[[ Supplied records open ]]
-- ==== Sys2Proof/Tests/Slice0.lean ====
section
/-! SUPPORT. Tests: ill-formed terms that `wellFormed` refuses, words of the spec that decode to the instructions it names, states that meet the
hypotheses of each obligation, and single steps whose results the spec works out. -/
namespace Sys2Proof.Tests
open Sys2Proof Sys2Proof.Machine

section
set_option Elab.async false

/-! ### Ill-formed terms: one for each check of WellFormed.lean -/

/-- Every term of a list is refused. -/
def allIll (l : List Instr) : Bool := l.all (fun i => !i.wellFormed)

/-- `pi` is no destination and `po` no source (R35): integer and control rows. -/
theorem test_illformed_integer : allIll [.add (.port .pi) (.reg 1) (.reg 2), .sub (.reg 1) (.port .po) (.reg 2),
    .lea3 (.reg 1) (.reg 2) (.port .po), .clz (.port .pi) (.reg 1), .popc (.reg 1) (.port .po), .bins 1 (.port .po) (.reg 2),
    .sel 1 (.reg 2) (.port .po), .addi (.port .pi) (.reg 1) 0, .srai (.reg 1) (.port .po) 0, .ldhi (.port .pi) 0, .pcadd (.port .pi) 0,
    .beq (.port .po) (.reg 1) 0, .bgen (.reg 1) (.port .po) 0, .jal (.port .pi) 0, .jalr (.port .pi) 1 0,
    .callat (.port .pi) (.reg 1) 2 3, .callat (.reg 1) (.port .po) 2 3, .callat (.reg 1) (.reg 2) 3 29] = true := by decide

/-- Memory rows (R35, R40, R41): no `pi` loaded into, no `po` stored from, a fence that names a kind. -/
theorem test_illformed_memory : allIll [.ldn8 (.port .pi) 1 0, .vldt (.port .pi) 1 0, .st8 (.port .po) 1 0, .vstt (.port .po) 1 0,
    .lda (.port .pi) 1 .el .w8, .stl (.port .po) 1 .el .w8, .ldv (.port .pi) 1 (.reg 2) .el, .ldv (.reg 1) 1 (.port .po) .el,
    .stv (.port .po) 1 .el, .vrst 1 (.port .po), .aadd (.port .pi) 1 (.reg 2) true false, .aswp (.reg 1) 1 (.port .po) true false,
    .acas 1 2 (.port .po) true false, .fenc 1 false false false .dv] = true := by decide

/-- Floating-point and vector rows (R35, R42, R43, R52). -/
theorem test_illformed_float : allIll [.fadd .f32 (.port .pi) (.reg 1) (.reg 2), .fsgn .f64 (.reg 1) (.port .po) (.reg 2),
    .fmax .f32 (.reg 1) (.reg 2) (.port .po), .fsqrt .f32 (.port .pi) (.reg 1), .fmov .f16 (.reg 1) (.port .po),
    .ffma true (.reg 1) (.reg 2) (.reg 3) (.port .po), .fcmp .f32 .lt (.port .pi) (.reg 1) (.reg 2), .fcvt .f32 .f32 .dyn (.reg 1) (.reg 2),
    .fcvt .i64 .n32 .dyn (.reg 1) (.reg 2), .fcvt .f32 .f64 .dyn (.port .pi) (.reg 2), .fmovi (.reg 1) 0x7F9, .fmovi (.reg 1) 0xFFF,
    .fmovi (.port .pi) 0, .ftc (.reg 1) 2 false 1, .ftc (.port .pi) 2 true 1, .fstc 1 (.reg 2) false 3, .fstc 1 (.port .po) true 3] = true := by decide

theorem test_illformed_vector : allIll [.vadd .i8 (.port .pi) (.reg 1) (.reg 2), .vcmp .n16 (.reg 1) (.reg 2) (.port .po),
    .vabs .n32 (.reg 1) (.reg 2), .vneg .n8 (.reg 1) (.reg 2), .vand .f32 (.reg 1) (.reg 2) (.reg 3), .vshr .bf16 (.reg 1) (.reg 2) (.reg 3),
    .vbc .f32 (.port .pi) (.reg 1), .vred .f32 (.reg 1) (.port .po), .vins .f32 1 (.reg 2) 4, .vins .i16 1 (.reg 2) 8, .vext .n8 (.reg 1) (.reg 2) 16,
    .vsel .f32 1 (.reg 2) (.port .po), .vfmaF32 (.port .pi) (.reg 1) (.reg 2) (.reg 3), .vfmaBf16 (.reg 1) (.reg 2) (.reg 3) (.port .po),
    .vcvt .f32 .f32 (.reg 1) (.reg 2), .vcvt .f32 .i32 (.port .pi) (.reg 2), .wact 1 2 (.port .po), .wscl 1 2 (.port .po)] = true := by decide

/-- Engine, message, group and carousel rows (R35, R46 to R49, R183, R188). -/
theorem test_illformed_engines : allIll [.cpy 1 2 3 (.port .po), .cpym (.port .pi) 1 2 (.reg 3), .rbr (.reg 1) 1 2 (.port .po),
    .mcap 1 (.port .po) (.reg 2), .send 1 2 9 none, .send 1 31 2 none, .send 1 2 0 none, .gsend 1 25 8 none, .sendm 1 2 0 none, .sendm 1 2 9 none,
    .mid (.port .pi), .spawn 1 (.port .po) 2 3, .spawn 1 (.reg 1) 2 29, .alw (.port .pi) (.reg 1), .qwait (.reg 1) 33 (.reg 2),
    .qwait (.reg 1) 38 (.reg 2), .qwait (.port .pi) 32 (.reg 2), .qwait (.reg 1) 32 (.port .po), .hmask (.reg 1) (.port .po) (.reg 2),
    .gid (.port .pi) 0, .merge 1 2 (.port .po), .krd (.port .pi) 1 0, .xst 1 2 (.port .po), .csub (.port .pi) 1 2, .cskip (.port .pi) 1 2,
    .cstat (.reg 1) 2 3, .cstat (.port .pi) 2 0] = true := by decide

/-- Rendering and system rows (R49, R50, R356). -/
theorem test_illformed_system : allIll [.boxt 1 31 2 3, .trit 1 31 2 3, .spush (.port .po), .spop (.port .pi), .edg 30 1 2, .cov 1 30 2 3,
    .qmrg 31 1 2 3, .qmrg 1 31 2 3, .qmrg 1 2 31 3, .smp 29 1 2, .smp 1 2 31, .smpl 29 1 2 3, .txl 1 2 31, .tret 3, .mark (.port .po) 0,
    .csrr (.reg 1) 0, .csrr (.reg 1) 0x56, .csrr (.port .pi) 1, .csrw (.reg 1) (.reg 2) 0x10, .csrw (.reg 1) (.reg 2) 0x99,
    .csrs (.reg 1) (.reg 2) 0x23, .csrc (.reg 1) (.port .po) 2] = true := by decide

/-- A load request that is well formed. -/
def goodLoad : LoadRequest where
  narrow := [0, 1, 2, 4, 5, 6, 8, 9, 10, 12, 13, 14]
  wide := [3, 7, 11, 15]
  ctxid := 3
  asid := 5
  root := 0x4000
  ttab := 0x10000000000
  gtab := 0
  image := ⟨0x10000000000, 0x10000030000, some 0x10000020000, 0x10000040000, some 0x10000000000, some 0x10000010000⟩
  maint := false
  jobseed := 0
  windows := [0]
  ringBase := 0
  tracked := [(0x10000010000, 0x10000)]
  trust := []
  carousels := []

/-- The steps of the other agents: ranges of elements, tiles, quads, chiplets, windows, carousels, channels and addresses. -/
theorem test_illformed_steps : allIll [.launchWindowWrite 64 0 [0], .launchWindowWrite 0 0 [], .launchWindowWrite 0 127 [0, 0], .lstatRead 64,
    .launchDispatch 64, .launchShareRetry 64 0, .launchShareRetry 0 16, .activationDispatch 262144, .pcSample 262144, .tileIdle 4096,
    .matrixCommandComplete 4096, .slotAnnouncement 4096, .lossRecord 4096, .splitQueue 0 4, .cloneInstall 0 30, .mergeExportQueue 262144 5,
    .mergeImportQueue 0 30, .pageWalk 4096 0, .pageWalk 0 (2 ^ 49), .shootdown (2 ^ 49) 0, .shootdown 0 (2 ^ 49 + 1), .ldvWake 262144 0,
    .remoteLocalAccess 262144 0, .memoryOperationComplete 262144 0, .allotmentRetire 262144 0, .scrub 4, .portUnblock 0 4, .doneComplete 0 4,
    .qwaitExpiry 262144 0, .fetchLineFill 0 4, .fencComplete 0 4 0, .copyCommandComplete 4096 0, .wopExecute 65536, .wopQuantumEnd 65536,
    .sramRailWindow 65536, .clenWrite 4 0, .ncmtWrite 4 0, .tableCopyComplete 4, .arbiterTurn 4, .frameRead 4, .captureComplete 0 3,
    .captureComplete 4096 0, .contextResume 1 [] [], .governorInterval 16 0, .overcurrent 16 0, .registerWrite 0 [],
    .registerWrite 0x100000 [0]] = true ∧ (Instr.contextStart goodLoad).wellFormed = true := by decide

/-- A load request needs a partition, an aligned root, a window below 64, whole tracked blocks, whole trust windows, carousels
below 4 and an image placed and labelled by R391. -/
theorem test_illformed_load : allIll ([{ goodLoad with narrow := [] }, { goodLoad with root := 0x4008 }, { goodLoad with windows := [] },
    { goodLoad with windows := [64] }, { goodLoad with tracked := [(0x10000000100, 0x10000)] }, { goodLoad with tracked := [(0, 2 ^ 28 + 65536)] },
    { goodLoad with trust := [(1, 256, 64)] }, { goodLoad with trust := List.replicate 5 (0, 0, 0) },
    { goodLoad with carousels := [⟨4, 0, 1, none⟩] }, { goodLoad with carousels := [⟨0, 0, 4097, none⟩] },
    { goodLoad with image := { goodLoad.image with trapend := none } }, { goodLoad with image := { goodLoad.image with trapentry := some 0x10000000100 } },
    { goodLoad with image := { goodLoad.image with text := 0x10000000100 } },
    { goodLoad with image := { goodLoad.image with pool := some 0x10000038000 } },
    { goodLoad with image := { goodLoad.image with pool := some 0x10000030000 } }, { goodLoad with image := { goodLoad.image with pool := some 0x10000020004 } }].map .contextStart) = true := by decide

/-! ### Words of the spec

Each word is written out in the spec beside the instruction it stands for. -/

/-- Every word of a list decodes to the instruction beside it. -/
def allDecode (l : List (Code × Instr)) : Bool := l.all (fun p => match decode p.1 with
  | .ok i => decide (i = p.2)
  | .error _ => false)

/-- R189, R192, idiom 2, Worked encodings. -/
theorem test_decode_integer : allDecode [(0x01104080, .add (.reg 4) (.reg 4) (.reg 2)), (0x011461E4, .lea3 (.reg 5) (.reg 6) (.reg 7)),
    (0x01060003, .or (.reg 1) (.port .pi) (.reg 0)), (0x020C0064, .addi (.reg 3) (.reg 0) 100), (0x0230CFFF, .addi (.reg 12) (.reg 12) (-1)),
    (0x06462020, .slli (.reg 17) (.port (.q 0)) 32), (0x0C0D2345, .ldhi (.reg 3) 0x12345), (0x020C3678, .addi (.reg 3) (.reg 3) 0x678),
    (0x02000000, .addi (.reg 0) (.reg 0) 0)] = true := by decide

/-- R193 to R195, R210, R117. -/
theorem test_decode_control : allDecode [(0x140C4005, .bltn (.reg 3) (.reg 4) 5), (0x11080FFD, .bne (.reg 2) (.reg 0) (-3)),
    (0x15453001, .bgen (.reg 17) (.reg 19) 1), (0x167C0064, .jal (.reg 31) 100), (0x1701F000, .jalr (.reg 0) 31 0),
    (0x180C1500, .rpt 3 0 1 1 1), (0x180C1400, .rpt 3 0 1 1 0), (0x1A55400C, .bsiglt 21 20 12),
    (0x1934C381, .callat (.reg 13) (.reg 12) 14 1)] = true := by decide

/-- R157 to R162. The `stv` of g22 to [g21] has a in bits 17 to 12 by R41; the line beside it in Ordering prints 5 there (log entry 6). -/
theorem test_decode_memory : allDecode [(0x26103001, .ld64 (.reg 4) 3 1), (0x33103002, .vld (.reg 4) 3 2), (0x2F081000, .fldt32 (.reg 2) 1 0),
    (0x2434B00A, .ldn32 (.reg 13) 11 10), (0x2B04B000, .fld32 (.reg 1) 11 0), (0x2B28F004, .fld32 (.reg 10) 15 4),
    (0x2934B00A, .st32 (.reg 13) 11 10), (0x370C7023, .lda (.reg 3) 7 .dv .w64), (0x38085012, .stl (.reg 2) 5 .tl .w32),
    (0x390C7204, .ldv (.reg 3) 7 (.reg 8) .dv), (0x3A247004, .stv (.reg 9) 7 .dv), (0x3B0070C0, .vrst 7 (.reg 3)),
    (0x3A595004, .stv (.reg 22) 21 .dv), (0x390C1204, .ldv (.reg 3) 1 (.reg 8) .dv)] = true := by decide

/-- R315 to R318. -/
theorem test_decode_ordering : allDecode [(0x3C0C7110, .aadd (.reg 3) 7 (.reg 4) true false), (0x3C0C7136, .aminn (.reg 3) 7 (.reg 4) true true),
    (0x3C0C7109, .acas 3 7 (.reg 4) false false), (0x3D240014, .fenc 9 false true false .dv), (0x3D240022, .fenc 9 true false false .tl),
    (0x3D240034, .fenc 9 true true false .dv), (0x3D10001B, .fenc 4 false true true .cp), (0x3E009000, .fwait 9), (0x3F00001C, .fence .sc .dv),
    (0x3F000015, .fence .ar .sy)] = true := by decide

/-- R200 to R209. -/
theorem test_decode_float : allDecode [(0x41341181, .fsub .f32 (.reg 13) (.reg 1) (.reg 6)), (0x415480C1, .fsub .f32 (.reg 21) (.reg 8) (.reg 3)),
    (0x400420C5, .fmin .f64 (.reg 1) (.reg 2) (.reg 3)), (0x410C500A, .fclass .f32 (.reg 3) (.reg 5)), (0x4189500C, .fmov .f32 (.port (.q 0)) (.reg 21)),
    (0x440420C4, .ffma false (.reg 1) (.reg 2) (.reg 3) (.reg 4)), (0x46093009, .fcmp .f32 .lt (.reg 2) (.reg 19) (.reg 0)),
    (0x47081001, .fcvt .f32 .f64 (.mode .rne) (.reg 2) (.reg 1)), (0x471421A1, .fcvt .f32 .i64 .dyn (.reg 5) (.reg 2)),
    (0x4710208E, .fcvt .i32 .f32 (.mode .rtz) (.reg 4) (.reg 2)), (0x480403F8, .fmovi (.reg 1) 0x3F8), (0x49155000, .ftc (.reg 5) 21 false 0),
    (0x49143022, .ftc (.reg 5) 3 true 2), (0x4A545000, .fstc 21 (.reg 5) false 0)] = true := by decide

/-- R240 to R246. -/
theorem test_decode_vector : allDecode [(0x500420C0, .vadd .f32 (.reg 1) (.reg 2) (.reg 3)), (0x51105191, .vdot .bf16 (.reg 4) (.reg 5) (.reg 6)),
    (0x5304508F, .vins .i32 1 (.reg 5) 2), (0x590420C4, .vfmaF32 (.reg 1) (.reg 2) (.reg 3) (.reg 4)), (0x5B083040, .vcvt .f32 .bf16 (.reg 2) (.reg 3)),
    (0x60147003, .wfma 5 7)] = true := by decide

/-- R252 to R257, R275 to R282. -/
theorem test_decode_engines : allDecode [(0x78141083, .cpy 5 1 2 (.reg 3)), (0x79181083, .cpym (.reg 6) 1 2 (.reg 3)), (0x7C181083, .rbr (.reg 6) 1 2 (.reg 3)),
    (0x7A14824A, .gath 5 8 9 10), (0x7D109284, .coll 4 9 10 .minnN64), (0x74183100, .mcap 6 (.reg 3) (.reg 4)), (0x681461C8, .mld 5 6 7 8),
    (0x69146000, .mswp 5 6), (0x6A1461C1, .mrfp4 5 6 7 1), (0x6D1461C1, .mrbf 5 6 7 1), (0x72146242, .mdrn 5 6 9 2), (0x73146000, .mzro 5 6),
    (0x751C6000, .mqry 7 6)] = true := by decide

/-- R96, R97, R116, R119, R183 to R188, R339 to R342. -/
theorem test_decode_messages : allDecode [(0x89083000, .hmask (.reg 2) (.reg 3) (.reg 0)), (0x88003100, .hset 3 4), (0x8408C381, .spawn 2 (.reg 12) 14 1),
    (0x85005000, .rdec 0 5), (0x80247080, .send 9 7 2 none), (0x80247089, .send 9 7 2 (some .dv)), (0x8124A0C0, .sendm 9 10 3 none),
    (0x82000000, .doneI), (0x830C0000, .mid (.reg 3)), (0x86083000, .alw (.reg 2) (.reg 3)), (0x870A2140, .qwait (.reg 2) 34 (.reg 5)),
    (0x8C109000, .gbar 4 9), (0x8D247089, .gsend 9 7 2 (some .dv)), (0x8E0C1000, .gid (.reg 3) 1)] = true := by decide

/-- R99, R227 to R230, R335 to R338. -/
theorem test_decode_stages : allDecode [(0x90005180, .stg 5 6), (0x91146000, .clone 5 6), (0x921461C0, .merge 5 6 (.reg 7)), (0x930C6040, .krd (.reg 3) 6 1),
    (0x9414A2C0, .xst 5 10 (.reg 11)), (0x9808A2C0, .csub (.reg 2) 10 11), (0x985C0540, .csub (.reg 23) 0 21), (0x99181540, .cskip (.reg 6) 1 21),
    (0x9A14A2C0, .cprom 5 10 11), (0x9B0C1040, .cstat (.reg 3) 1 1)] = true := by decide

/-- R234 to R237, R291 to R296. -/
theorem test_decode_rendering : allDecode [(0xA0100209, .boxt 4 0 8 9), (0xA15403C6, .trit 21 0 15 6), (0xA2005000, .spush (.reg 5)),
    (0xA3180000, .spop (.reg 6)), (0xA4108000, .edg 4 8 0), (0xA5244047, .cov 9 4 1 7), (0xA628C385, .qmrg 10 12 14 5), (0xA7083000, .dfx 2 3),
    (0xA8083000, .dfy 2 3), (0xAC40A500, .smp 16 10 20), (0xAD40A503, .smpl 16 10 20 3), (0xAE40A500, .txl 16 10 20)] = true := by decide

/-- R353 to R358. -/
theorem test_decode_system : allDecode [(0xF0000005, .sys 5), (0xF1000000, .tret 0), (0xF1000001, .tret 1), (0xF2000000, .yld),
    (0xF4200011, .csrr (.reg 8) 0x11), (0xF5005002, .csrw (.reg 0) (.reg 5) 2), (0xF60C4001, .csrs (.reg 3) (.reg 4) 1),
    (0xF7006002, .csrc (.reg 0) (.reg 6) 2)] = true := by decide

/-- A word outside the opcode map, a reserved field that is not 0 and a port where none may stand are no instructions (R55, R35). -/
theorem test_decode_refuses : [0x00000000, 0xFF000000, 0x0110407F, 0x011040BF, 0x82000001, 0xF2000001, 0x26123001].all (fun w : Code =>
    match decode w with
    | .ok _ => false
    | .error _ => true) = true := by decide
[[ Supplied records closed ]]
• About this exercise
The answer must be every line of the records that holds the string "trust".

• Solution for this exercise
  trust := []
/-- A load request needs a partition, an aligned root, a window below 64, whole tracked blocks, whole trust windows, carousels
    { goodLoad with trust := [(1, 256, 64)] }, { goodLoad with trust := List.replicate 5 (0, 0, 0) },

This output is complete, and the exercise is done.